Реальность – внутри коллективной черепушки партии: внешний мир можно игнорировать или формировать согласно ее воле. А что, если подведет электричество, питающее машину пыток, что тогда? Ах так, значит, электричество все-таки каким-то таинственным образом вырабатывается? Что, если закончатся запасы нефти? Способен ли разум утверждать, что они еще достаточны? Науки не существует, поскольку эмпирический метод мышления объявлен вне закона. Технологический прогресс направлен на изготовление оружия или устранение личной свободы. Неврологи ищут средства от оргазма, и следует предположить, что психологи изыскивают все новые способы убить удовольствие и усилить боль. Никакой превентивной медицины, никакого прогресса в лечении болезней, никакой пересадки органов, никаких новых лекарств. Взлетная полоса I беззащитна перед любой неизвестной эпидемией. Разумеется, болезнь и смерть отдельных граждан не имеют большого значения, пока процветает коллектив. «Индивид – всего лишь клетка, – сказал О’Брайен. – Усталость клетки – энергия организма. Вы умираете, когда стрижете ногти?» Однако этот хваленый контроль над внешним миром неминуемо покажется ограниченным, когда неизлечимое заболевание попросит разум выйти вон, дескать, он пережил готовность тела цепляться за жизнь. Разумеется, логично предположить, что тела могут вообще исчезнуть, и Старший Брат окажется в роли Церкви победившей, то есть души или статика душ навечно переместятся в эмпиреи, где не будет плоти, чтобы ее хлестать, и нервов, чтобы заставить орать от боли.

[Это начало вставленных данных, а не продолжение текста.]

/-- The three ways in which an L round starts, with the holder at idle rounds below the claim timeout or no claim held. -/
theorem witness_LRoundStartAgesAndCounts :
    (idleHolder 62).StartsLRound .lRoundStart .untied 10 ∧ (idleHolder 62).checkState ≠ .commitPending ∧
    (∀ (i : Fin 8) (q : Party), (idleHolder 62).parties[i] = some q → (idleHolder 62).claim = some q.id →
      satInc q.idle < (idleHolder 62).settings.claimTimeout) ∧
    (aligning .tying false false none).StartsLRound .alignmentDue .tied 3 ∧
    (aligning .tied false true none).StartsLRound .lRoundStart .tied 3 ∧
    (aligning .tied true true (some 64)).StartsLRound (.slotEnd .l) .tied 3 ∧
    (aligning .tied true true (some 64)).claim = none ∧ (aligning .tied true true (some 64)).checkState ≠ .commitPending ∧
    (idleHolder 62).active.mailboxes[0] = ⟨some mailDef, true⟩ ∧ (idleHolder 62).active.mailboxes[63].fields = none ∧
    (idleHolder 62).notices.entries ≠ [] := by
  refine ⟨starts_untied rfl rfl, by decide +kernel, fun i q h _ => ?_, ⟨rfl, .inr ⟨.inl rfl, rfl, _, rfl, rfl, .inr (.inl
    ⟨rfl, rfl, rfl⟩)⟩⟩, ⟨rfl, .inr ⟨.inr rfl, rfl, _, rfl, rfl, .inl ⟨rfl, rfl⟩⟩⟩, ⟨rfl, .inr ⟨.inr rfl, rfl, _, rfl, rfl,
    .inr (.inr ⟨rfl, rfl, rfl, by decide +kernel, rfl, rfl⟩)⟩⟩, rfl, by decide +kernel, by decide +kernel, by decide +kernel,
    by decide +kernel⟩
  rw [idleHolder_party] at h
  split at h <;> cases h
  decide +kernel

/-- Mailbox 0 with a FRESH value, EMPTY as at reset otherwise. -/
theorem witness_LRoundStartAgesAndCounts_ages : ({ MailboxRt.reset with state := .fresh } : MailboxRt).state = .fresh ∧
    MailboxRt.reset.state = .empty := ⟨rfl, rfl⟩

theorem witness_ClaimTimeoutFreesTheClaim (k : BitVec 8) :
    let s := idleHolder k
    s.StartsLRound .lRoundStart .untied 10 ∧ s.checkState ≠ .commitPending ∧ s.PartiesLawful ∧
    s.parties[0] = some { partyOf own7 with idle := k } ∧ s.claim = some own7 ∧ s.ActiveSound ∧
    (∀ n : Fin 64, s.mailboxes[n].state ≠ .fresh) ∧ (∀ p f rb, s.checkState ≠ .checking p f rb) :=
  ⟨starts_untied rfl rfl, by simp [idleHolder, idle9, held7, State.reset, State.started], idleHolder_lawful k, rfl, rfl,
    bankOf_sound none none, by simp [idleHolder, idle9, held7, State.reset, State.started, MailboxRt.reset],
    by simp [idleHolder, idle9, held7, State.reset, State.started]⟩

/-- The 64th round in a row expires, the 63rd does not. -/
theorem witness_ClaimTimeoutFreesTheClaim_bounds : held7.settings.claimTimeout ≤ satInc (63 : BitVec 8) ∧
    satInc (62 : BitVec 8) < held7.settings.claimTimeout := by decide +kernel

/-- Mailbox 0 and queue 0 kept, mailbox 63 and queue 7 not; contexts and transmissions of both sorts; a CUT context. -/
theorem witness_CommitSwapExchangesTheBanks :
    let b := bankOf none none
    let s := { idleHolder 3 with
      checkState := .commitPending, staged := b
      contexts := ⟨some mailContext, some ⟨0, 9, .queue 7 0 2 2 .replaceOldest, .none⟩⟩
      emitRecords := ⟨some ⟨0, 9, true, .none, .voidSent, .none⟩, some ⟨0, 9, false, .queue 0 2 1, .sent, .none⟩⟩ }
    s.StartsLRound .lRoundStart .untied 10 ∧ s.checkState = .commitPending ∧ s.claim = some own7 ∧
    s.active.mailboxes[0] = ⟨some mailDef, true⟩ ∧ s.staged.mailboxes[0] = ⟨some mailDef, true⟩ ∧
    s.active.mailboxes[63] = ⟨none, true⟩ ∧ s.active.queues[0] = ⟨some queueDef, true⟩ ∧
    s.staged.queues[0] = ⟨some queueDef, true⟩ ∧ s.active.queues[7] = ⟨none, true⟩ ∧
    s.contexts.get .u = some mailContext ∧ mailContext.target = .mailbox 0 16 2 [] ∧ mailContext.mark ≠ .cut ∧
    s.contexts.get .l = some ⟨0, 9, .queue 7 0 2 2 .replaceOldest, .none⟩ ∧
    ({ mailContext with mark := .cut } : CaptureContext).mark = .cut ∧
    s.emitRecords.get .u = some ⟨0, 9, true, .none, .voidSent, .none⟩ ∧
    s.emitRecords.get .l = some ⟨0, 9, false, .queue 0 2 1, .sent, .none⟩ ∧
    ({ aligning .tied false false none with checkState := .commitPending } : State).StartsLRound .alignmentDue .tied 3 :=
  ⟨starts_untied rfl rfl, rfl, rfl, rfl, rfl, rfl, rfl, rfl, rfl, rfl, rfl, by decide, rfl, rfl, rfl, rfl,
    ⟨rfl, .inr ⟨.inr rfl, rfl, _, rfl, rfl, .inr (.inl ⟨rfl, rfl, rfl⟩)⟩⟩⟩

/-- The holder's idle rounds at `k` when the swap comes, with a FRESH value in the kept mailbox; the bounds of the claim
are those of ClaimTimeoutFreesTheClaim. -/
theorem witness_CommitSwapExchangesTheBanks_agent (k : BitVec 8) :
    let m := { MailboxRt.reset with state := .fresh, age := 1, source := some 9, round := some 1 }
    let s := { idleHolder k with
      checkState := .commitPending, staged := bankOf none none, mailboxes := State.reset.mailboxes.set 0 m }
    s.StartsLRound .lRoundStart .untied 10 ∧ s.PartiesLawful ∧ s.parties[0] = some { partyOf own7 with idle := k } ∧
    s.claim = some own7 ∧ s.mailboxes[0].state = .fresh ∧ s.active.mailboxes[0] = ⟨some mailDef, true⟩ ∧
    s.staged.mailboxes[0] = ⟨some mailDef, true⟩ ∧ s.notices.entries ≠ [] :=
  ⟨starts_untied rfl rfl, idleHolder_lawful k, rfl, rfl, rfl, rfl, rfl, fun h => (by cases h)⟩

theorem witness_StaleAndDueComeAtAnLRoundStart :
    let fresh := fun a : BitVec 8 => { MailboxRt.reset with state := .fresh, age := a, source := some 9, round := some 1 }
    let s := { idle9 with
      active := bankOf none none, mailboxes := State.reset.mailboxes.set 0 (fresh 1)
      notices := { State.reset.notices with entries := [⟨0, .started, .none, 1, 0, 0, 1, true⟩] } }
    s.StartsLRound .lRoundStart .untied 10 ∧ (aligning .tied false true none).StartsLRound .lRoundStart .tied 3 ∧
    s.checkState ≠ .commitPending ∧
    s.active.mailboxes[0] = ⟨some mailDef, true⟩ ∧ s.mailboxes[0].state = .fresh ∧ mailDef.staleLimit ≠ 0 ∧
    mailDef.staleLimit ≤ satInc s.mailboxes[0].age ∧ satInc (fresh 0).age < mailDef.staleLimit ∧
    mailDef.notifyStale = true ∧ (∃ e ∈ s.notices.entries, e.countdown = 1) :=
  ⟨starts_untied rfl rfl, ⟨rfl, .inr ⟨.inr rfl, rfl, _, rfl, rfl, .inl ⟨rfl, rfl⟩⟩⟩, by decide +kernel, rfl, rfl,
    by decide, by decide, by decide, rfl, _, List.mem_cons_self, rfl⟩

/-- (L, 7) checks; its outstanding sequence is 8. -/
def checking7 (staged : Bank) (idle : BitVec 8 := 3) : State :=
  { held7 with
    staged, checkState := .checking own7 ⟨64, 1, 64, 1, 2⟩ []
    parties := State.reset.parties.set 0 (some { partyOf own7 with outstanding := some 8, cached := none, idle }) }

theorem checking7_party (b : Bank) (k : BitVec 8) (i : Fin 8) : (checking7 b k).parties[i] =
    if i = 0 then some { partyOf own7 with outstanding := some 8, cached := none, idle := k } else none := by
  by_cases h : i = 0
  · subst h; rfl
  · have : (0 : Nat) ≠ i := fun x => h (Fin.ext x.symm)
    simp [checking7, State.reset, State.started, this, h]

theorem checking7_lawful (b : Bank) (k : BitVec 8 := 3) :
    (checking7 b k).PartiesLawful ∧ (checking7 b k).CheckLawful := by
  refine ⟨⟨fun i j q r hq hr _ => ?_, fun id h => ⟨0, _, by rw [checking7_party]; rfl, ?_⟩⟩, fun p f rb h => ?_,
    fun i q n hq hn => ?_⟩
  · rw [checking7_party] at hq hr
    split at hq <;> cases hq
    split at hr <;> cases hr
    simp_all
  · cases h; rfl
  · cases h; rfl
  · rw [checking7_party] at hq
    split at hq <;> cases hq
    exact ⟨_, _, rfl⟩

/-- The check of the holder is in progress when its idle rounds reach the timeout, on the local timer and from TYING. -/
theorem witness_ClaimTimeoutFreesTheClaim_abandons :
    let s := { checking7 .empty 63 with lTime := idle9.lTime }
    let tying := { checking7 .empty 63 with lTime := (aligning .tying false false none).lTime }
    s.StartsLRound .lRoundStart .untied 10 ∧ tying.StartsLRound .alignmentDue .tied 3 ∧ s.checkState ≠ .commitPending ∧
    s.PartiesLawful ∧ s.CheckLawful ∧ s.checkState = .checking own7 ⟨64, 1, 64, 1, 2⟩ [] ∧ s.claim = some own7 ∧
    s.parties[0] = some { partyOf own7 with outstanding := some 8, cached := none, idle := 63 } ∧
    s.settings.claimTimeout ≤ satInc (63 : BitVec 8) ∧ s.portRunning own7.port = true ∧
    (s.responses.get own7.port).length < 8 :=
  ⟨starts_untied rfl rfl, ⟨rfl, .inr ⟨.inl rfl, rfl, _, rfl, rfl, .inr (.inl ⟨rfl, rfl, rfl⟩)⟩⟩, by simp [checking7],
    (checking7_lawful .empty 63).1, (checking7_lawful .empty 63).2, rfl, rfl, rfl, by decide +kernel, rfl,
    Nat.zero_lt_succ 7⟩

/-- A bank that passes, and one whose capture entry takes the L beacon slot; room and no room on L. -/
theorem witness_CheckCompleteGivesTheResult (b : Bank) :
    let s := checking7 b
    s.resetnLow = false ∧ s.checkState = .checking own7 ⟨64, 1, 64, 1, 2⟩ [] ∧ s.PartiesLawful ∧ s.CheckLawful ∧
    s.parties[0] = some { partyOf own7 with outstanding := some 8, cached := none } ∧ s.portRunning own7.port = true ∧
    (s.responses.get own7.port).length < 8 :=
  ⟨rfl, rfl, (checking7_lawful b).1, (checking7_lawful b).2, rfl, rfl, Nat.zero_lt_succ 7⟩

Природа, если ее игнорировать или дурно с ней обращаться, имеет обыкновение проявлять свое недовольство, как некогда напоминала нам реклама маргарина. Загрязнения окружающей среды, как утверждает партия, не существует. Природа отчетливо не согласна. От землетрясений при помощи двоемыслия не отмахнешься. Коллективный солипсизм воплощает гордыню, которую боги естественного порядка вещей быстро накажут неурожаями и эндемическим сифилисом. Оруэлл писал в эпоху, когда атомной бомбы боялись больше, чем разрушения окружающей среды, а потому ангсоц берет свое начало в более ранний, уэллсовский период, когда природа была инертной и податливой, и человек мог делать с ней, что вздумается.

Даже процессы лингвистических изменений – аспект природы, они происходят бессознательно и, как представляется, автономно. Нет гарантии, что созданный государством новояз сможет процветать, не подвергаясь воздействию постепенного семантического искажения, мутации гласных или влиянию более богатого старояза пролов. Если выражение «плюс плюсовый нехороший» или (с макбетовским привкусом) «плюс плюсплюсовый нехороший» применить к плохо сваренному яйцу, потребуется кое-что покрепче для обозначения головной боли. Например, «небольшебратный неангсоцный плюс плюсплюсплюсовый нехороший». «Старшебратный» – в качестве усилительного – может быть столь же нейтральным, как «чертовский». Старшего Брата как единственное божество можно поминать, когда ударишь молотком по пальцу или попадешь под дождь. А это неминуемо его умалит. Уничижительные семантические изменения – обязательная составляющая истории любого языка. Но мы имеем дело с новой разновидностью человека и новой разновидностью реальности. Не следует строить домыслы о том, что не может происходить здесь и сейчас.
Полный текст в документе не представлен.